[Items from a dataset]

========================================================================

/-! modCore -/

@[simp] theorem modCore_time (s : State) (k : Nat) (f : Core → Core) : (s.modCore k f).time = s.time := rfl
@[simp] theorem modCore_b (s : State) (k : Nat) (f : Core → Core) : (s.modCore k f).b = s.b := rfl
@[simp] theorem modCore_boughs (s : State) (k : Nat) (f : Core → Core) : (s.modCore k f).boughs = s.boughs := rfl
@[simp] theorem modCore_copses (s : State) (k : Nat) (f : Core → Core) : (s.modCore k f).copses = s.copses := rfl
@[simp] theorem modCore_launches (s : State) (k : Nat) (f : Core → Core) : (s.modCore k f).launches = s.launches := rfl
@[simp] theorem modCore_parts (s : State) (k : Nat) (f : Core → Core) : (s.modCore k f).parts = s.parts := rfl
@[simp] theorem modCore_mem (s : State) (k : Nat) (f : Core → Core) : (s.modCore k f).mem = s.mem := rfl
@[simp] theorem modCore_zflag (s : State) (k : Nat) (f : Core → Core) : (s.modCore k f).zflag = s.zflag := rfl
@[simp] theorem modCore_ecc (s : State) (k : Nat) (f : Core → Core) : (s.modCore k f).ecc = s.ecc := rfl
@[simp] theorem modCore_dcache (s : State) (k : Nat) (f : Core → Core) : (s.modCore k f).dcache = s.dcache := rfl
@[simp] theorem modCore_leases (s : State) (k : Nat) (f : Core → Core) : (s.modCore k f).leases = s.leases := rfl
@[simp] theorem modCore_dcopies (s : State) (k : Nat) (f : Core → Core) : (s.modCore k f).dcopies = s.dcopies := rfl
@[simp] theorem modCore_draws (s : State) (k : Nat) (f : Core → Core) : (s.modCore k f).draws = s.draws := rfl
@[simp] theorem modCore_gens (s : State) (k : Nat) (f : Core → Core) : (s.modCore k f).gens = s.gens := rfl
@[simp] theorem modCore_heart (s : State) (k : Nat) (f : Core → Core) : (s.modCore k f).heart = s.heart := rfl
@[simp] theorem modCore_dtlb (s : State) (k : Nat) (f : Core → Core) : (s.modCore k f).dtlb = s.dtlb := rfl
@[simp] theorem modCore_loads (s : State) (k : Nat) (f : Core → Core) : (s.modCore k f).loads = s.loads := rfl
@[simp] theorem modCore_stores (s : State) (k : Nat) (f : Core → Core) : (s.modCore k f).stores = s.stores := rfl
@[simp] theorem modCore_acks (s : State) (k : Nat) (f : Core → Core) : (s.modCore k f).acks = s.acks := rfl
@[simp] theorem modCore_atoms (s : State) (k : Nat) (f : Core → Core) : (s.modCore k f).atoms = s.atoms := rfl
@[simp] theorem modCore_walks (s : State) (k : Nat) (f : Core → Core) : (s.modCore k f).walks = s.walks := rfl
@[simp] theorem modCore_infl (s : State) (k : Nat) (f : Core → Core) : (s.modCore k f).infl = s.infl := rfl
@[simp] theorem modCore_watches (s : State) (k : Nat) (f : Core → Core) : (s.modCore k f).watches = s.watches := rfl
@[simp] theorem modCore_susp (s : State) (k : Nat) (f : Core → Core) : (s.modCore k f).susp = s.susp := rfl
@[simp] theorem modCore_groups (s : State) (k : Nat) (f : Core → Core) : (s.modCore k f).groups = s.groups := rfl
@[simp] theorem modCore_cancels (s : State) (k : Nat) (f : Core → Core) : (s.modCore k f).cancels = s.cancels := rfl
@[simp] theorem modCore_wins (s : State) (k : Nat) (f : Core → Core) : (s.modCore k f).wins = s.wins := rfl
@[simp] theorem modCore_comms (s : State) (k : Nat) (f : Core → Core) : (s.modCore k f).comms = s.comms := rfl
@[simp] theorem modCore_colls (s : State) (k : Nat) (f : Core → Core) : (s.modCore k f).colls = s.colls := rfl
@[simp] theorem modCore_collK (s : State) (k : Nat) (f : Core → Core) : (s.modCore k f).collK = s.collK := rfl
@[simp] theorem modCore_links (s : State) (k : Nat) (f : Core → Core) : (s.modCore k f).links = s.links := rfl
@[simp] theorem modCore_sirxo (s : State) (k : Nat) (f : Core → Core) : (s.modCore k f).sirxo = s.sirxo := rfl
@[simp] theorem modCore_calnet (s : State) (k : Nat) (f : Core → Core) : (s.modCore k f).calnet = s.calnet := rfl
@[simp] theorem modCore_calmem (s : State) (k : Nat) (f : Core → Core) : (s.modCore k f).calmem = s.calmem := rfl
@[simp] theorem modCore_agenda (s : State) (k : Nat) (f : Core → Core) : (s.modCore k f).agenda = s.agenda := rfl
@[simp] theorem modCore_free (s : State) (k : Nat) (f : Core → Core) : (s.modCore k f).free = s.free := rfl
@[simp] theorem modCore_nuid (s : State) (k : Nat) (f : Core → Core) : (s.modCore k f).nuid = s.nuid := rfl

/-! modPart -/

@[simp] theorem modPart_time (s : State) (k : Nat) (f : Part → Part) : (s.modPart k f).time = s.time := rfl
@[simp] theorem modPart_b (s : State) (k : Nat) (f : Part → Part) : (s.modPart k f).b = s.b := rfl
@[simp] theorem modPart_boughs (s : State) (k : Nat) (f : Part → Part) : (s.modPart k f).boughs = s.boughs := rfl
@[simp] theorem modPart_copses (s : State) (k : Nat) (f : Part → Part) : (s.modPart k f).copses = s.copses := rfl
@[simp] theorem modPart_launches (s : State) (k : Nat) (f : Part → Part) : (s.modPart k f).launches = s.launches := rfl
@[simp] theorem modPart_cores (s : State) (k : Nat) (f : Part → Part) : (s.modPart k f).cores = s.cores := rfl
@[simp] theorem modPart_mem (s : State) (k : Nat) (f : Part → Part) : (s.modPart k f).mem = s.mem := rfl
@[simp] theorem modPart_zflag (s : State) (k : Nat) (f : Part → Part) : (s.modPart k f).zflag = s.zflag := rfl
@[simp] theorem modPart_ecc (s : State) (k : Nat) (f : Part → Part) : (s.modPart k f).ecc = s.ecc := rfl
@[simp] theorem modPart_dcache (s : State) (k : Nat) (f : Part → Part) : (s.modPart k f).dcache = s.dcache := rfl
@[simp] theorem modPart_leases (s : State) (k : Nat) (f : Part → Part) : (s.modPart k f).leases = s.leases := rfl
@[simp] theorem modPart_dcopies (s : State) (k : Nat) (f : Part → Part) : (s.modPart k f).dcopies = s.dcopies := rfl
@[simp] theorem modPart_draws (s : State) (k : Nat) (f : Part → Part) : (s.modPart k f).draws = s.draws := rfl
@[simp] theorem modPart_gens (s : State) (k : Nat) (f : Part → Part) : (s.modPart k f).gens = s.gens := rfl
@[simp] theorem modPart_heart (s : State) (k : Nat) (f : Part → Part) : (s.modPart k f).heart = s.heart := rfl
@[simp] theorem modPart_dtlb (s : State) (k : Nat) (f : Part → Part) : (s.modPart k f).dtlb = s.dtlb := rfl
@[simp] theorem modPart_loads (s : State) (k : Nat) (f : Part → Part) : (s.modPart k f).loads = s.loads := rfl
@[simp] theorem modPart_stores (s : State) (k : Nat) (f : Part → Part) : (s.modPart k f).stores = s.stores := rfl
@[simp] theorem modPart_acks (s : State) (k : Nat) (f : Part → Part) : (s.modPart k f).acks = s.acks := rfl
@[simp] theorem modPart_atoms (s : State) (k : Nat) (f : Part → Part) : (s.modPart k f).atoms = s.atoms := rfl
@[simp] theorem modPart_walks (s : State) (k : Nat) (f : Part → Part) : (s.modPart k f).walks = s.walks := rfl
@[simp] theorem modPart_infl (s : State) (k : Nat) (f : Part → Part) : (s.modPart k f).infl = s.infl := rfl
@[simp] theorem modPart_watches (s : State) (k : Nat) (f : Part → Part) : (s.modPart k f).watches = s.watches := rfl
@[simp] theorem modPart_susp (s : State) (k : Nat) (f : Part → Part) : (s.modPart k f).susp = s.susp := rfl
@[simp] theorem modPart_groups (s : State) (k : Nat) (f : Part → Part) : (s.modPart k f).groups = s.groups := rfl
@[simp] theorem modPart_cancels (s : State) (k : Nat) (f : Part → Part) : (s.modPart k f).cancels = s.cancels := rfl
@[simp] theorem modPart_wins (s : State) (k : Nat) (f : Part → Part) : (s.modPart k f).wins = s.wins := rfl
@[simp] theorem modPart_comms (s : State) (k : Nat) (f : Part → Part) : (s.modPart k f).comms = s.comms := rfl
@[simp] theorem modPart_colls (s : State) (k : Nat) (f : Part → Part) : (s.modPart k f).colls = s.colls := rfl
@[simp] theorem modPart_collK (s : State) (k : Nat) (f : Part → Part) : (s.modPart k f).collK = s.collK := rfl
@[simp] theorem modPart_links (s : State) (k : Nat) (f : Part → Part) : (s.modPart k f).links = s.links := rfl
@[simp] theorem modPart_sirxo (s : State) (k : Nat) (f : Part → Part) : (s.modPart k f).sirxo = s.sirxo := rfl
@[simp] theorem modPart_calnet (s : State) (k : Nat) (f : Part → Part) : (s.modPart k f).calnet = s.calnet := rfl
@[simp] theorem modPart_calmem (s : State) (k : Nat) (f : Part → Part) : (s.modPart k f).calmem = s.calmem := rfl
@[simp] theorem modPart_agenda (s : State) (k : Nat) (f : Part → Part) : (s.modPart k f).agenda = s.agenda := rfl
@[simp] theorem modPart_free (s : State) (k : Nat) (f : Part → Part) : (s.modPart k f).free = s.free := rfl
@[simp] theorem modPart_nuid (s : State) (k : Nat) (f : Part → Part) : (s.modPart k f).nuid = s.nuid := rfl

========================================================================

The first line of the entries above and every line after it, up to and including the line with "(s.modCore k f).zflag = s.zflag := rfl", should be set down exactly.

[WORKED SOLUTION]
/-! modCore -/

@[simp] theorem modCore_time (s : State) (k : Nat) (f : Core → Core) : (s.modCore k f).time = s.time := rfl
@[simp] theorem modCore_b (s : State) (k : Nat) (f : Core → Core) : (s.modCore k f).b = s.b := rfl
@[simp] theorem modCore_boughs (s : State) (k : Nat) (f : Core → Core) : (s.modCore k f).boughs = s.boughs := rfl
@[simp] theorem modCore_copses (s : State) (k : Nat) (f : Core → Core) : (s.modCore k f).copses = s.copses := rfl
@[simp] theorem modCore_launches (s : State) (k : Nat) (f : Core → Core) : (s.modCore k f).launches = s.launches := rfl
@[simp] theorem modCore_parts (s : State) (k : Nat) (f : Core → Core) : (s.modCore k f).parts = s.parts := rfl
@[simp] theorem modCore_mem (s : State) (k : Nat) (f : Core → Core) : (s.modCore k f).mem = s.mem := rfl
@[simp] theorem modCore_zflag (s : State) (k : Nat) (f : Core → Core) : (s.modCore k f).zflag = s.zflag := rfl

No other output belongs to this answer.